TASK DETAILS: Restate word for word the lines in the listing below, starting at the line containing "(s.tearDown).hostBytes = s.hostBytes := rfl" and ending at the line containing "(s.tearDown).pending = s.pending := rfl", both included; leave out the rest.

DATA TO USE:
/-! ### `accept` (R70) -/

@[simp] theorem State.accept_fsm (s : State) (t : Txn) (rest : List Txn) : (s.accept t rest).fsm = s.fsm := rfl
@[simp] theorem State.accept_ss (s : State) (t : Txn) (rest : List Txn) : (s.accept t rest).ss = s.ss := rfl
@[simp] theorem State.accept_bytes (s : State) (t : Txn) (rest : List Txn) : (s.accept t rest).bytes = s.bytes := rfl
@[simp] theorem State.accept_sym (s : State) (t : Txn) (rest : List Txn) : (s.accept t rest).sym = s.sym := rfl
@[simp] theorem State.accept_psym (s : State) (t : Txn) (rest : List Txn) : (s.accept t rest).psym = s.psym := rfl
@[simp] theorem State.accept_pre (s : State) (t : Txn) (rest : List Txn) : (s.accept t rest).pre = s.pre := rfl
@[simp] theorem State.accept_ist (s : State) (t : Txn) (rest : List Txn) : (s.accept t rest).ist = s.ist := rfl
@[simp] theorem State.accept_cfg (s : State) (t : Txn) (rest : List Txn) : (s.accept t rest).cfg = s.cfg := rfl
@[simp] theorem State.accept_seq (s : State) (t : Txn) (rest : List Txn) : (s.accept t rest).seq = s.seq := rfl
@[simp] theorem State.accept_hostBytes (s : State) (t : Txn) (rest : List Txn) : (s.accept t rest).hostBytes = s.hostBytes := rfl
@[simp] theorem State.accept_hostSamples (s : State) (t : Txn) (rest : List Txn) : (s.accept t rest).hostSamples = s.hostSamples := rfl
@[simp] theorem State.accept_port (s : State) (t : Txn) (rest : List Txn) : (s.accept t rest).port = s.port := rfl
@[simp] theorem State.accept_txn (s : State) (t : Txn) (rest : List Txn) : (s.accept t rest).txn = t := rfl
@[simp] theorem State.accept_pending (s : State) (t : Txn) (rest : List Txn) : (s.accept t rest).pending = rest := rfl
@[simp] theorem State.accept_resp (s : State) (t : Txn) (rest : List Txn) : (s.accept t rest).resp = s.resp := rfl
@[simp] theorem State.accept_ssCreated (s : State) (t : Txn) (rest : List Txn) : (s.accept t rest).ssCreated = s.ssCreated := rfl
@[simp] theorem State.accept_draws (s : State) (t : Txn) (rest : List Txn) : (s.accept t rest).draws = s.draws := rfl

/-! ### `withResp` (the answer alone) -/

@[simp] theorem State.withResp_fsm (s : State) (r : Option Response) : (s.withResp r).fsm = s.fsm := rfl
@[simp] theorem State.withResp_ss (s : State) (r : Option Response) : (s.withResp r).ss = s.ss := rfl
@[simp] theorem State.withResp_bytes (s : State) (r : Option Response) : (s.withResp r).bytes = s.bytes := rfl
@[simp] theorem State.withResp_sym (s : State) (r : Option Response) : (s.withResp r).sym = s.sym := rfl
@[simp] theorem State.withResp_psym (s : State) (r : Option Response) : (s.withResp r).psym = s.psym := rfl
@[simp] theorem State.withResp_pre (s : State) (r : Option Response) : (s.withResp r).pre = s.pre := rfl
@[simp] theorem State.withResp_ist (s : State) (r : Option Response) : (s.withResp r).ist = s.ist := rfl
@[simp] theorem State.withResp_cfg (s : State) (r : Option Response) : (s.withResp r).cfg = s.cfg := rfl
@[simp] theorem State.withResp_seq (s : State) (r : Option Response) : (s.withResp r).seq = s.seq := rfl
@[simp] theorem State.withResp_hostBytes (s : State) (r : Option Response) : (s.withResp r).hostBytes = s.hostBytes := rfl
@[simp] theorem State.withResp_hostSamples (s : State) (r : Option Response) : (s.withResp r).hostSamples = s.hostSamples := rfl
@[simp] theorem State.withResp_port (s : State) (r : Option Response) : (s.withResp r).port = s.port := rfl
@[simp] theorem State.withResp_txn (s : State) (r : Option Response) : (s.withResp r).txn = s.txn := rfl
@[simp] theorem State.withResp_pending (s : State) (r : Option Response) : (s.withResp r).pending = s.pending := rfl
@[simp] theorem State.withResp_resp (s : State) (r : Option Response) : (s.withResp r).resp = r := rfl
@[simp] theorem State.withResp_ssCreated (s : State) (r : Option Response) : (s.withResp r).ssCreated = s.ssCreated := rfl
@[simp] theorem State.withResp_draws (s : State) (r : Option Response) : (s.withResp r).draws = s.draws := rfl

/-! ### `tearDown` (R114) -/

@[simp] theorem State.tearDown_fsm (s : State) : (s.tearDown).fsm = .dead := rfl
@[simp] theorem State.tearDown_ss (s : State) : (s.tearDown).ss = (Config.unspecified s.draws).ss := rfl
@[simp] theorem State.tearDown_bytes (s : State) : (s.tearDown).bytes = (Config.unspecified s.draws).bytes := rfl
@[simp] theorem State.tearDown_sym (s : State) : (s.tearDown).sym = (Config.unspecified s.draws).sym := rfl
@[simp] theorem State.tearDown_psym (s : State) : (s.tearDown).psym = (Config.unspecified s.draws).psym := rfl
@[simp] theorem State.tearDown_pre (s : State) : (s.tearDown).pre = (Config.unspecified s.draws).pre := rfl
@[simp] theorem State.tearDown_ist (s : State) : (s.tearDown).ist = (Config.unspecified s.draws).ist := rfl
@[simp] theorem State.tearDown_cfg (s : State) : (s.tearDown).cfg = (Config.unspecified s.draws).cfg := rfl
@[simp] theorem State.tearDown_seq (s : State) : (s.tearDown).seq = (Config.unspecified s.draws).seq := rfl
@[simp] theorem State.tearDown_hostBytes (s : State) : (s.tearDown).hostBytes = s.hostBytes := rfl
@[simp] theorem State.tearDown_hostSamples (s : State) : (s.tearDown).hostSamples = s.hostSamples := rfl
@[simp] theorem State.tearDown_port (s : State) : (s.tearDown).port = s.port := rfl
@[simp] theorem State.tearDown_txn (s : State) : (s.tearDown).txn = s.txn := rfl
@[simp] theorem State.tearDown_pending (s : State) : (s.tearDown).pending = s.pending := rfl
@[simp] theorem State.tearDown_resp (s : State) : (s.tearDown).resp = s.resp := rfl
@[simp] theorem State.tearDown_ssCreated (s : State) : (s.tearDown).ssCreated = false := rfl
@[simp] theorem State.tearDown_draws (s : State) : (s.tearDown).draws = s.draws + 1 := rfl

/-! ### `build` (R110) -/

@[simp] theorem State.build_fsm (s : State) (P : Config.Params) : (s.build P).fsm = .created := rfl
@[simp] theorem State.build_ss (s : State) (P : Config.Params) : (s.build P).ss = constructedUnit P := rfl
@[simp] theorem State.build_bytes (s : State) (P : Config.Params) : (s.build P).bytes = s.bytes := rfl
@[simp] theorem State.build_sym (s : State) (P : Config.Params) : (s.build P).sym = s.sym := rfl
@[simp] theorem State.build_psym (s : State) (P : Config.Params) : (s.build P).psym = s.psym := rfl
@[simp] theorem State.build_pre (s : State) (P : Config.Params) : (s.build P).pre = preamble P := rfl
@[simp] theorem State.build_ist (s : State) (P : Config.Params) : (s.build P).ist = P.iInit := rfl
@[simp] theorem State.build_cfg (s : State) (P : Config.Params) : (s.build P).cfg = ⟨Config.filtDelay, Config.filtBeta⟩ := rfl
@[simp] theorem State.build_seq (s : State) (P : Config.Params) : (s.build P).seq = s.seq := rfl
@[simp] theorem State.build_hostBytes (s : State) (P : Config.Params) : (s.build P).hostBytes = s.hostBytes := rfl
@[simp] theorem State.build_hostSamples (s : State) (P : Config.Params) : (s.build P).hostSamples = s.hostSamples := rfl
@[simp] theorem State.build_port (s : State) (P : Config.Params) : (s.build P).port = s.port := rfl
@[simp] theorem State.build_txn (s : State) (P : Config.Params) : (s.build P).txn = s.txn := rfl
@[simp] theorem State.build_pending (s : State) (P : Config.Params) : (s.build P).pending = s.pending := rfl
@[simp] theorem State.build_resp (s : State) (P : Config.Params) : (s.build P).resp = s.resp := rfl
@[simp] theorem State.build_ssCreated (s : State) (P : Config.Params) : (s.build P).ssCreated = true := rfl
@[simp] theorem State.build_draws (s : State) (P : Config.Params) : (s.build P).draws = s.draws := rfl

/-! ### `prepare` (R121) -/

@[simp] theorem State.prepare_fsm (s : State) (P : Config.Params) (b : Vector Byte 72) : (s.prepare P b).fsm = .assembled := rfl
@[simp] theorem State.prepare_ss (s : State) (P : Config.Params) (b : Vector Byte 72) : (s.prepare P b).ss = s.ss.reset := rfl
@[simp] theorem State.prepare_bytes (s : State) (P : Config.Params) (b : Vector Byte 72) : (s.prepare P b).bytes = b := rfl
@[simp] theorem State.prepare_sym (s : State) (P : Config.Params) (b : Vector Byte 72) : (s.prepare P b).sym = P.encode b := rfl
@[simp] theorem State.prepare_psym (s : State) (P : Config.Params) (b : Vector Byte 72) : (s.prepare P b).psym = P.pilot (P.encode b) := rfl
@[simp] theorem State.prepare_pre (s : State) (P : Config.Params) (b : Vector Byte 72) : (s.prepare P b).pre = s.pre := rfl
@[simp] theorem State.prepare_ist (s : State) (P : Config.Params) (b : Vector Byte 72) : (s.prepare P b).ist = P.iInit := rfl
@[simp] theorem State.prepare_cfg (s : State) (P : Config.Params) (b : Vector Byte 72) : (s.prepare P b).cfg = s.cfg := rfl
@[simp] theorem State.prepare_seq (s : State) (P : Config.Params) (b : Vector Byte 72) : (s.prepare P b).seq = s.seq := rfl
@[simp] theorem State.prepare_hostBytes (s : State) (P : Config.Params) (b : Vector Byte 72) : (s.prepare P b).hostBytes = s.hostBytes := rfl
@[simp] theorem State.prepare_hostSamples (s : State) (P : Config.Params) (b : Vector Byte 72) : (s.prepare P b).hostSamples = s.hostSamples := rfl
@[simp] theorem State.prepare_port (s : State) (P : Config.Params) (b : Vector Byte 72) : (s.prepare P b).port = s.port := rfl
@[simp] theorem State.prepare_txn (s : State) (P : Config.Params) (b : Vector Byte 72) : (s.prepare P b).txn = s.txn := rfl
@[simp] theorem State.prepare_pending (s : State) (P : Config.Params) (b : Vector Byte 72) : (s.prepare P b).pending = s.pending := rfl
@[simp] theorem State.prepare_resp (s : State) (P : Config.Params) (b : Vector Byte 72) : (s.prepare P b).resp = s.resp := rfl
@[simp] theorem State.prepare_ssCreated (s : State) (P : Config.Params) (b : Vector Byte 72) : (s.prepare P b).ssCreated = s.ssCreated := rfl
@[simp] theorem State.prepare_draws (s : State) (P : Config.Params) (b : Vector Byte 72) : (s.prepare P b).draws = s.draws := rfl

/-! ### `stream` (R132) -/

@[simp] theorem State.stream_fsm (s : State) (P : Config.Params) : (s.stream P).fsm = .streamed := rfl
@[simp] theorem State.stream_ss (s : State) (P : Config.Params) : (s.stream P).ss = afterPayload s.ss := rfl
@[simp] theorem State.stream_bytes (s : State) (P : Config.Params) : (s.stream P).bytes = s.bytes := rfl
@[simp] theorem State.stream_sym (s : State) (P : Config.Params) : (s.stream P).sym = s.sym := rfl
@[simp] theorem State.stream_psym (s : State) (P : Config.Params) : (s.stream P).psym = s.psym := rfl
@[simp] theorem State.stream_pre (s : State) (P : Config.Params) : (s.stream P).pre = s.pre := rfl
@[simp] theorem State.stream_ist (s : State) (P : Config.Params) : (s.stream P).ist = P.interpState s.ist (s.frameInputs P) := rfl
@[simp] theorem State.stream_cfg (s : State) (P : Config.Params) : (s.stream P).cfg = s.cfg := rfl
@[simp] theorem State.stream_seq (s : State) (P : Config.Params) : (s.stream P).seq = (Config.unspecified s.draws).seq := rfl
@[simp] theorem State.stream_hostBytes (s : State) (P : Config.Params) : (s.stream P).hostBytes = s.bytesAfterWrite := rfl
@[simp] theorem State.stream_hostSamples (s : State) (P : Config.Params) : (s.stream P).hostSamples = s.samplesAfterWrite P := rfl
@[simp] theorem State.stream_port (s : State) (P : Config.Params) : (s.stream P).port = s.port := rfl
@[simp] theorem State.stream_txn (s : State) (P : Config.Params) : (s.stream P).txn = s.txn := rfl
@[simp] theorem State.stream_pending (s : State) (P : Config.Params) : (s.stream P).pending = s.pending := rfl
@[simp] theorem State.stream_resp (s : State) (P : Config.Params) : (s.stream P).resp = s.resp := rfl
@[simp] theorem State.stream_ssCreated (s : State) (P : Config.Params) : (s.stream P).ssCreated = s.ssCreated := rfl
@[simp] theorem State.stream_draws (s : State) (P : Config.Params) : (s.stream P).draws = s.draws + 1 := rfl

ANSWER BELOW:
@[simp] theorem State.tearDown_hostBytes (s : State) : (s.tearDown).hostBytes = s.hostBytes := rfl
@[simp] theorem State.tearDown_hostSamples (s : State) : (s.tearDown).hostSamples = s.hostSamples := rfl
@[simp] theorem State.tearDown_port (s : State) : (s.tearDown).port = s.port := rfl
@[simp] theorem State.tearDown_txn (s : State) : (s.tearDown).txn = s.txn := rfl
@[simp] theorem State.tearDown_pending (s : State) : (s.tearDown).pending = s.pending := rfl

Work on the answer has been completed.